"Tuan, kita akan ke mana?"
"Melihat lokasi pembangunan," jawab Jae singkat. Bertanya di saat Jae sedang serius menyetir mobil pribadinya adalah kebiasaan Kim yang paling Jae benci. Dia selalu bertanya dan tidak akan berhenti jika Jae tidak menjawabnya.
Namun menjawabnya, juga tidak membuat Kim diam. "Aah ... iya, baiklah. Lokasinya memang tidak jauh dari sini, kita bisa mampir ke sana lagi untuk memantau. Sekarang aku mengerti, kenapa Tuan lebih memilih untuk membeli rumah di wilayah ini daripada harus menempati rumah peninggalan ayah Tuan sendiri di Cheongdam-dong," katanya berpendapat.
"Kau sedikit lebih pintar sekarang," timpal Jae.
"Aku selalu mengamati Tuan!" aku Kim bangga.
"Tapi alasan yang lebih tepat, adalah karena rumah peninggalan Ayah di Cheongdam-dong itu juga menjadi hak Ibu dan akan diwariskan padaku dengan syarat aku telah menikah dan memiliki seorang anak," papar Jae membenarkan. Ia berpikir untuk membungkam mulut Kim.
Kim malah mendapat gagasan yang tepat, "Ah? Itu sangat mudah! Nyonya besar telah menyeleksi beberapa lamaran para gadis untuk Anda. Anda tinggal memilih salah satu dari mereka, maka semuanya akan selesai!" seru Kim begitu antusias langsung disambut sorotan tajam dari mata Jae.
Senyuman Kim lenyap seketika. Dia masih saja berusaha kendati tahu Jae tidak menyukai pembahasan topik mengenai jodoh.
"Apa dia mengirimmu ke sini hanya untuk misi itu?" celetuknya.
"Ough! Ngg ...." Kim tertunduk takut-takut.
Jae tahu dia tidak akan pernah berhenti. Karena itu ia ingin membuat pria itu jera terus memaksakan rencananya pada Jae. "Sepertinya kau sangat berambisi. Berapa dia membayarmu jika kau berhasil membuatku menikah, hah?"
"Tuan, tidak seperti yang Anda pikirkan!" Kim melambaikan tangannya, mengelak. "Ini bukan masalah uang, tapi Nyonya besar sangat mengkhawatirkanmu. Beliau merasa bersalah karena tidak pernah ada untukmu. Sejak kecelakaan yang menimpa Tuan hari itu, Nyonya besar berpikir untuk menikahkanmu supaya ada yang mengurusmu."
"Aku bisa mengurus diriku sendiri selama ini. Dan jika benar dia merasa bersalah karena tidak pernah ada bersamaku, kenapa harus mengirim orang lain untukku? Apa kekasihnya di sana tidak bisa mengurus dirinya sendiri?" Kali ini Jae sadar suaranya meninggi.
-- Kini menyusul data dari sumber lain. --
theorem counterNow_malformed {s : State} {part lo hi : Nat} (hp : part < 64) (hst : (partOf s part).st ≠ 0)
    (hz : bits hi 63 32 ≠ 0) : counterNow part lo hi s = (s, 4, leBytes 6 lo ++ leBytes 2 4 ++ leBytes 8 hi) := by
  have hgo : ¬ (decide (64 ≤ part) || decide ((partOf s part).st = 0)) = true := by simp [hp, hst]
  unfold counterNow
  dsimp only
  rw [if_neg hgo, if_pos hz]

theorem counterNow_unbound {s : State} {part lo hi : Nat} (h : 64 ≤ part ∨ (partOf s part).st = 0) :
    counterNow part lo hi s = (s, 0xFE, leBytes 6 lo ++ leBytes 2 (bits lo 63 48) ++ leBytes 8 hi) :=
  if_pos (by simpa using h)

theorem exec_unlisted {s : State} {op tag : BitVec 16} (h : op.toNat = 0 ∨ 7 ≤ op.toNat) :
    exec (.unlistedMailboxOp op tag) s = mailbox s op.toNat tag.toNat [] fun u => (u, 0xFF, []) :=
  if_neg (by simp only [Bool.and_eq_true, decide_eq_true_eq]; omega)

/-- Settles O58. -/
theorem hostInterface : Obligations.HostInterface := by
  refine ⟨?_, ?_⟩
  · intro s tag core op part a lo hi len padded took tells
    have htells (v : State) (o st : Nat) (bs : List Byte) (hc : v.cycle = s.cycle) :
        tells (respond v o tag.toNat (st, bs)) v o st bs :=
      ⟨v.cycle + 1 + Config.latency v.uid, by omega, rfl⟩
    have hruns {o : Nat} {args : List Byte} {f : State → State × Answer} {v : State} {st : Nat} {bs : List Byte}
        (hb : s.pkg.busy = false) (hf : f (took o args) = (v, st, bs)) :
        mailbox s o tag.toNat args f = .next (respond v o tag.toNat (st, bs)) := by
      have hr := mailbox_runs (s := s) (op := o) (tag := tag.toNat) (args := args) (f := f) hb
      have hf' : f (tookCommand s o tag.toNat args) = (v, st, bs) := hf
      rwa [hf'] at hr
    refine ⟨?_, ?_, ?_, ?_⟩
    · intro hb i hi hop
      simp only [List.mem_cons, List.not_mem_nil, or_false] at hi
      obtain rfl | rfl | rfl | rfl | rfl | rfl | rfl | rfl := hi
      · exact mailbox_busy hb
      · exact mailbox_busy hb
      · exact mailbox_busy hb
      · exact mailbox_busy hb
      · exact mailbox_busy hb
      · exact mailbox_busy hb
      · exact (exec_unlisted hop).trans (mailbox_busy hb)
      · dsimp only [exec, execMailboxOverrun, event]
        rw [if_pos (by rw [hb]; decide)]
        rfl
    · dsimp only [exec, execMailboxOverrun, event]
      rw [if_neg (by simp), if_neg (by decide), if_neg (by decide), if_pos (by decide)]
      rfl
    · intro bs due hm hdue
      unfold mailboxEnd
      rw [hm]
      exact ⟨_, if_neg (Nat.not_lt.2 hdue), rfl, rfl, rfl, rfl, rfl, rfl⟩
    · intro hb k
      refine ⟨?_, ?_, ?_, ?_, ?_, ?_, ?_, ?_, ?_⟩
      · exact fun j hj hl => ⟨_, exec_areaWrite hb hj, areaWrite_reads hl (by omega), hb, rfl, rfl⟩
      · dsimp only [exec, execMailboxOverrun, event]
        rw [hb]
        rfl
      · exact ⟨_, hruns hb rfl, htells _ 1 0 _ rfl⟩
      · exact ⟨_, hruns hb rfl, htells _ 5 0 _ rfl⟩
      · have hexec (v : State) (st : Nat) (h : chaltNow core.toNat (took 3 (leBytes 2 core.toNat)) = (v, st, [])) :
            exec (.chalt tag core) s = .next (respond v 3 tag.toNat (st, [])) := hruns hb h
        by_cases hd : k.dbgctl.getLsbD 1 = true
        · by_cases hm : k.mode = .running
          · refine ⟨_, haltCore (took 3 (leBytes 2 core.toNat)) core.toNat, hexec _ _ (chaltNow_halts hd hm), fun h => ?_, fun _ h => ?_,
              fun _ _ => ⟨htells _ 3 0 [] rfl, haltCore_mode .., fun y hy => haltCore_held hy, rfl⟩⟩
            · rw [hd] at h; cases h
            · exact absurd hm h
          · refine ⟨_, s, hexec _ _ (chaltNow_held hd hm), fun h => ?_, fun _ _ => htells _ 3 1 [] rfl, fun _ h => absurd h hm⟩
            rw [hd] at h; cases h
        · refine ⟨_, s, hexec _ _ (chaltNow_denied (Bool.not_eq_true _ ▸ hd)), fun _ => htells _ 3 2 [] rfl, fun h => absurd h hd,
            fun h => absurd h hd⟩
      · have hexec (v : State) (st : Nat) (h : cresumeNow core.toNat (took 4 (leBytes 2 core.toNat)) = (v, st, [])) :
            exec (.cresume tag core) s = .next (respond v 4 tag.toNat (st, [])) := hruns hb h
        by_cases hd : k.dbgctl.getLsbD 1 = true
        · by_cases hm : k.mode = .debugHalt
          · obtain ⟨drain, hend⟩ := coreOf_endHalt (took 4 (leBytes 2 core.toNat)) core.toNat
            refine ⟨_, endHalt (took 4 (leBytes 2 core.toNat)) core.toNat, hexec _ _ (cresumeNow_ends hd hm), fun h => ?_,
              fun _ h => absurd hm h, fun _ _ => ⟨htells _ 4 0 [] rfl, ?_, fun y hy hc => endHalt_released hy hc, rfl⟩⟩
            · rw [hd] at h; cases h
            · rw [hend]; rfl
          · refine ⟨_, s, hexec _ _ (cresumeNow_runs hd hm), fun h => ?_, fun _ _ => htells _ 4 1 [] rfl, fun _ h => absurd h hm⟩
            rw [hd] at h; cases h
        · refine ⟨_, s, hexec _ _ (cresumeNow_denied (Bool.not_eq_true _ ▸ hd)), fun _ => htells _ 4 2 [] rfl, fun h => absurd h hd,
            fun h => absurd h hd⟩
      · have hsum : summary (took 2 (leBytes 8 a.toNat ++ leBytes 4 len.toNat)) = summary s := rfl
        by_cases hl : len.toNat < (summary s).length
        · have hnow : resyncNow a.toNat len.toNat (took 2 (leBytes 8 a.toNat ++ leBytes 4 len.toNat)) =
              (took 2 (leBytes 8 a.toNat ++ leBytes 4 len.toNat), 1, leBytes 4 (summary s).length) := by
            unfold resyncNow
            dsimp only
            rw [hsum, if_pos hl]
          exact ⟨_, s, hruns hb hnow, fun _ => htells _ 2 1 _ rfl, fun h => absurd hl (Nat.not_lt.2 h)⟩
        · have hnow : resyncNow a.toNat len.toNat (took 2 (leBytes 8 a.toNat ++ leBytes 4 len.toNat)) =
              (storeBytes (took 2 (leBytes 8 a.toNat ++ leBytes 4 len.toNat)) (hostKey a.toNat) (summary s), 0, []) := by
            unfold resyncNow
            dsimp only
            rw [hsum, if_neg hl]
          exact ⟨_, _, hruns hb hnow, fun h => absurd h hl, fun _ => ⟨htells _ 2 0 _ rfl, storeBytes_mem ..⟩⟩
      · have hexec {v : State} {st : Nat} {bs : List Byte} (h : counterNow part.toNat lo.toNat hi.toNat
            (took 6 (leBytes 8 part.toNat ++ leBytes 8 lo.toNat ++ leBytes 8 hi.toNat)) = (v, st, bs)) :
            exec (.counter tag part lo hi) s = .next (respond v 6 tag.toNat (st, bs)) := hruns hb h
        by_cases hp : 64 ≤ part.toNat ∨ (partOf s part.toNat).st = 0
        · exact ⟨_, s, 0, hexec (counterNow_unbound hp), fun _ => htells _ 6 0xFE _ rfl,
            fun h1 h2 => absurd hp (not_or.2 ⟨Nat.not_le.2 h1, h2⟩), fun h1 h2 => absurd hp (not_or.2 ⟨Nat.not_le.2 h1, h2⟩)⟩
        · obtain ⟨hlt, hst⟩ := not_or.1 hp
          by_cases hz : bits hi.toNat 63 32 = 0
          · exact ⟨_, _, _, hexec (counterNow_runs (Nat.not_le.1 hlt) hst hz), fun h => absurd h hp, fun _ _ h => absurd hz h,
              fun _ _ _ => ⟨rfl, htells _ 6 _ _ (counterCommand_cycle ..)⟩⟩
          · exact ⟨_, s, 0, hexec (counterNow_malformed (Nat.not_le.1 hlt) hst hz), fun h => absurd h hp,
              fun _ _ _ => htells _ 6 4 _ rfl, fun _ _ h => absurd h hz⟩
      · exact fun hop => ⟨_, (exec_unlisted hop).trans (hruns hb rfl), htells _ op.toNat 0xFF [] rfl⟩
  · intro s a n data
    refine ⟨fun h => ?_, fun h => ?_, fun h => ?_, fun h => ?_, ?_, fun hb hz => ?_⟩
    · rw [exec_hostStore, if_pos h]
      exact ⟨_, rfl, storeBytes_mem .., rfl⟩
    · rw [exec_hostStore, if_neg (by rw [h]; exact Bool.false_ne_true)]
      exact ⟨_, rfl, rfl, rfl, rfl⟩
    · rw [exec_hostRead, if_pos h]
      exact ⟨_, rfl, rfl, rfl, rfl⟩
    · rw [exec_hostRead, if_neg (by rw [h]; exact Bool.false_ne_true)]
      exact ⟨_, rfl, rfl, rfl, rfl⟩
    · intro ring ws x y q pos h1 h2 hok hside
      rw [exec_hostAppend (q := q) rfl h1 h2 hok hside]
      refine ⟨fun hc hf => ?_, fun h => ?_⟩
      · rw [hc, hf]
        exact ⟨_, rfl, rfl, rfl⟩
      · rw [if_pos (by simpa using h)]
        exact ⟨_, rfl, rfl, rfl⟩
    · obtain ⟨u, hu, hboot⟩ := exec_boot hb hz
      obtain ⟨hstatus, hstop, hearly, hhbm, hstores, hdone⟩ := hboot
      refine ⟨u, hu, hstatus, ?_⟩
      rw [hstatus]
      exact ⟨fun h => hb ▸ hstop h, hearly, hhbm, hstores, hdone⟩

end Sys2Proof.Machine

end


/-! PROOFS. Reliable connections between packages (R210, R389 to R395, R409). -/

section

namespace Sys2Proof.Machine

open Sys2Proof.Claims

/-! ## Connections -/

theorem connOf_setConn_same (s : State) (d : Nat) (x : Conn) : connOf (setConn s d x) d = x := mapGet_mapSet_same ..

theorem connOf_setConn_other (s : State) {d e : Nat} (x : Conn) (h : e ≠ d) : connOf (setConn s d x) e = connOf s e :=
  mapGet_mapSet_other _ _ _ _ _ h

theorem connClass_putClass_same (x : Conn) {cls : Nat} (q : ConnClass) (h : cls < 3) : connClass (putClass x cls q) cls = q := by
  unfold connClass putClass
  rw [Vector.toList_setIfInBounds, List.getD_eq_getElem?_getD, List.getElem?_set_self (by simpa using h), Option.getD_some]

/-- Whether a connection is down with nothing of it unacknowledged (R395). -/
def DownEmpty (x : Conn) : Prop := x.up = false ∧ ∀ q ∈ x.classes.toList, q.unacked = []

theorem downEmpty_spillPeer {s : State} {d : Nat} (h : DownEmpty (connOf s d)) : DownEmpty (connOf (spillPeer s) d) := by
  unfold spillPeer
  split
  · exact h
  · split
    · exact h
    · next e _ =>
      by_cases he : d = e
      · subst he
        rw [connOf_setConn_same]
        exact h
      · rwa [connOf_setConn_other _ _ he]

/-- Nothing is sent to a peer that is down, and what is sent to another leaves it so (R394, R395). -/
theorem downEmpty_linkSend {s u : State} {m : Msg} {cyc d : Nat} (hs : linkSend s m cyc = some u) (h : DownEmpty (connOf s d)) :
    DownEmpty (connOf u d) := by
  unfold linkSend at hs
  dsimp only at hs
  rw [Option.ite_none_left_eq_some] at hs
  obtain ⟨hreach, hs⟩ := hs
  have hd : d ≠ m.ddev := by
    rintro rfl
    simp [linkReach, linkDown, h.1] at hreach
  have hadmit : DownEmpty (connOf (if (mapFind s.pkg.conns m.ddev).isSome then s else admitPeer s m.ddev) d) := by
    split
    · exact h
    · rw [admitPeer, connOf_setConn_other _ _ hd]
      exact downEmpty_spillPeer h
  rw [← Option.some.inj hs]
  generalize (if (mapFind s.pkg.conns m.ddev).isSome then s else admitPeer s m.ddev) = s1 at hadmit ⊢
  split
  · rwa [enqueueLink, connOf_setConn_other _ _ hd]
  · rwa [connOf_setConn_other _ _ hd]

theorem downEmpty_returnCredit {s : State} {d : Nat} (c : Nat) (i : Option (Nat × Nat)) (h : DownEmpty (connOf s d)) :
    DownEmpty (connOf (returnCredit s c i) d) := by
  unfold returnCredit
  split
  · exact h
  · split
    · rw [postHere_eq]
      exact h
    · next dev k _ =>
      cases hs : linkSend s (mkMsg s c 256 dev k .control false .credit) 0 with
      | none => exact h
      | some u => exact downEmpty_linkSend hs h

theorem conns_lostAnswer (s : State) (peer : Nat) (k : LinkPkt) (d : Nat) : connOf (lostAnswer s peer k) d = connOf s d := by
  unfold lostAnswer
  split
  · dsimp only
    split <;> rfl
  · rfl

theorem conns_lostSig (s : State) (n d : Nat) : connOf (lostSig s n) d = connOf s d := by
  unfold lostSig
  split <;> rfl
"Oh! Tuan, maafkan aku ...." Kim menunduk, hampir menangis.
Jae mengambil napas pendek lalu mengembuskannya besar-besaran usai menepikan mobilnya di sebuah lapangan. "Turunlah, aku hanya sebentar."
"Ngg, apa Anda perlu mengganti kemeja Anda terlebih dulu?" Kim mencegah niat Jae untuk membuka pintu mobilnya.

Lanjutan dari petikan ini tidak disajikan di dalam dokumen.